# Oil change cost



## CrazyGerman (Jun 9, 2007)

Hi y'all! Just wanted to ask around how much you guys pay for an oil change and how often you guys have to get one done. 

Me: 75$ every 3000 miles at GM dealership


----------



## GTO JUDGE (May 14, 2005)

53.00 (sometimes a little less) every 5K @ GM dealer. The 53 includes the labor and the Mobil 1 and filter which I provide.


----------



## PDQ GTO (Jun 21, 2007)

About $80, with M-1 oil and K&N. I forget what the Dis. fee is for the old oil. I change it when the computer tells me to, about 4 to 5k.


----------



## b_a_betterperson (Feb 16, 2005)

$20 total with Pennzoil Platinum Synthetic and a new filter plus a little elbow grease.
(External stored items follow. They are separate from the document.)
/-- 44_cmd_program R190, R191, 20_memory R44, R59: each byte at half the address, which advances by 2; of bytes that
meet at one address the last stands; every other byte of EEPROM and everything else is unchanged. The reduction of an
address beyond the array is the spec's decision D32 (notes/assumptions/19.md). -/
def Obligations.ProgramEepromWritesBytes : Prop :=
  ∀ (s : State) (size : Half) (data : List Byte), s.Inv → data.length = size.toNat → 2 ≤ s.cfg.msgBufSize →
    ∃ e : Memory, exec (.programEeprom size data) s = .next
        ({ s with eeprom := e, currentAddress := s.addressAfter (2 * size.toNat) }.withReply [s.cfg.statusOk]) ∧
      (∀ x, (∀ i, i < size.toNat → s.eepromTarget i ≠ x) → e.read x = s.eeprom.read x) ∧
      (∀ i, i < size.toNat → (∀ j, i < j → j < size.toNat → s.eepromTarget j ≠ s.eepromTarget i) →
        e.read (s.eepromTarget i) = data.getD i 0)

/-- 45_cmd_read R201 to R204, 20_memory R57, R59: the bytes of flash from `currentAddress` on, but for the bytes that
R57 leaves unspecified; the progress registers; everything else unchanged. A size of 0 or an odd size is covered too,
byte by byte as R205 reads it, the spec's decision D22, which 93 U1 advises to refuse (DEDUCED,
notes/assumptions/17.md). An address beyond the array is reduced (decision D32, notes/assumptions/19.md). -/
def Obligations.ReadFlashReturnsBytes : Prop :=
  ∀ (s : State) (size : Half), s.Inv → size.toNat + 3 ≤ s.cfg.msgBufSize →
    ∃ (d : List Byte) (free : Nat), d.length = size.toNat ∧
      exec (.readFlash size) s = .next
        ({ s with
          currentAddress := s.addressAfter size.toNat
          bytesTransferred :=
            if s.totalUploadSize = 0 then s.bytesTransferred
            else if s.currentAddress = 0 then size.setWidth 32 else s.bytesTransferred + size.setWidth 32
          operationKind := if s.totalUploadSize ≠ 0 ∧ s.currentAddress = 0 then .verify else s.operationKind
          freeCount := free }.withReply (s.cfg.statusOk :: d ++ [s.cfg.statusOk])) ∧
      (∀ i, i < size.toNat → s.rwwBlocked = false ∨ s.cfg.boundary ≤ s.flashTarget i →
        d.getD i 0 = s.flash.read (s.flashTarget i)) ∧
      (s.rwwBlocked = false → free = s.freeCount)

/-- 45_cmd_read R207, R208: the bytes of EEPROM at half the address, which advances by 2; the progress registers and
everything else unchanged. An address beyond the array is reduced modulo its size: 20_memory R59, the spec's decision
D32, 93 U8 (DEDUCED, notes/assumptions/19.md). -/
def Obligations.ReadEepromReturnsBytes : Prop :=
  ∀ (s : State) (size : Half), s.Inv → size.toNat + 3 ≤ s.cfg.msgBufSize →
    exec (.readEeprom size) s = .next
      ({ s with currentAddress := s.addressAfter (2 * size.toNat) }.withReply
        (s.cfg.statusOk :: (List.range size.toNat).map (fun i => s.eeprom.read (s.eepromTarget i)) ++ [s.cfg.statusOk]))

/-- 20_memory R46, 93 U6: where a command forms an index of the buffer at or beyond its end. -/
def Obligations.BufferOverrunStops : Prop :=
  ∀ (s : State) (size : Half) (data : List Byte),
    (s.cfg.msgBufSize < size.toNat + 3 → exec (.readFlash size) s = .fault .msgIndexOutOfRange ∧
      exec (.readEeprom size) s = .fault .msgIndexOutOfRange) ∧
    (data.length < 2 * (size.toNat / 2) → s.currentAddress.toNat < s.cfg.boundary →
      exec (.programFlash size data) s = .fault .msgIndexOutOfRange) ∧
    (data.length < size.toNat → exec (.programEeprom size data) s = .fault .msgIndexOutOfRange)

/-- 44_cmd_program R193, R184, 45_cmd_read R211 (section 8, properties 3 and 5): packets of an even size that divides
the page, from address 0 with the frontier at 0, leave exactly their bytes in flash; the counter and the kind say so
when a total was declared; a Read flash from address 0 returns the bytes. The Read flash may have a size of 0 or an odd
size, the reading of R205 (decision D22, DEDUCED, notes/assumptions/17.md). -/
def Obligations.ProgrammingPassReadsBack : Prop :=
  ∀ (s : State) (size : Half) (packets : List (List Byte)), s.Inv → 2 ≤ s.cfg.msgBufSize →
    s.cfg.erasedByte = 0xFF → s.currentAddress = 0 → s.eraseFrontier = 0 →
    size.toNat % 2 = 0 → 0 < size.toNat → s.cfg.pageSize % size.toNat = 0 →
    (∀ p ∈ packets, p.length = size.toNat) → packets ≠ [] → packets.length * size.toNat ≤ s.cfg.boundary →
    ∃ t, execAll (packets.map (Instr.programFlash size)) s = .next t ∧
      t.rwwBlocked = false ∧ t.currentAddress.toNat = packets.length * size.toNat ∧
      (∀ x, x < packets.length * size.toNat → t.flash.read x = packets.flatten.getD x 0) ∧
      (∀ x, s.cfg.boundary ≤ x → t.flash.read x = s.flash.read x) ∧
      (s.totalUploadSize ≠ 0 →
        t.bytesTransferred.toNat = packets.length * size.toNat ∧ t.operationKind = .write) ∧
      (∀ n : Half, n.toNat ≤ packets.length * size.toNat → n.toNat + 3 ≤ s.cfg.msgBufSize →
        ∃ u, execAll [.loadAddress 0, .readFlash n] t = .next u ∧ u.len.toNat = n.toNat + 3 ∧
          (u.msg.drop 2).take n.toNat = packets.flatten.take n.toNat)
Kragen was practically giving the stuff away last spring -- and filter are dirt cheap at Wal-Mart.


----------



## PDQ GTO (Jun 21, 2007)

b_a_betterperson said:


> $20 total with Pennzoil Platinum Synthetic and a new filter plus a little elbow grease. Kragen was practically giving the stuff away last spring -- and filter are dirt cheap at Wal-Mart.


Ya but the cookies and coffee at the oil change place are sooo good...

Good job keeping your Maint. costs down... If my neighbors saw me changing my oil they would freak and sick the HOA on me. Welcome to NorCal...


----------



## fiddler_red (May 9, 2007)

PDQ GTO said:


> Ya but the cookies and coffee at the oil change place are sooo good...
> 
> Good job keeping your Maint. costs down... If my neighbors saw me changing my oil they would freak and sick the HOA on me. Welcome to NorCal...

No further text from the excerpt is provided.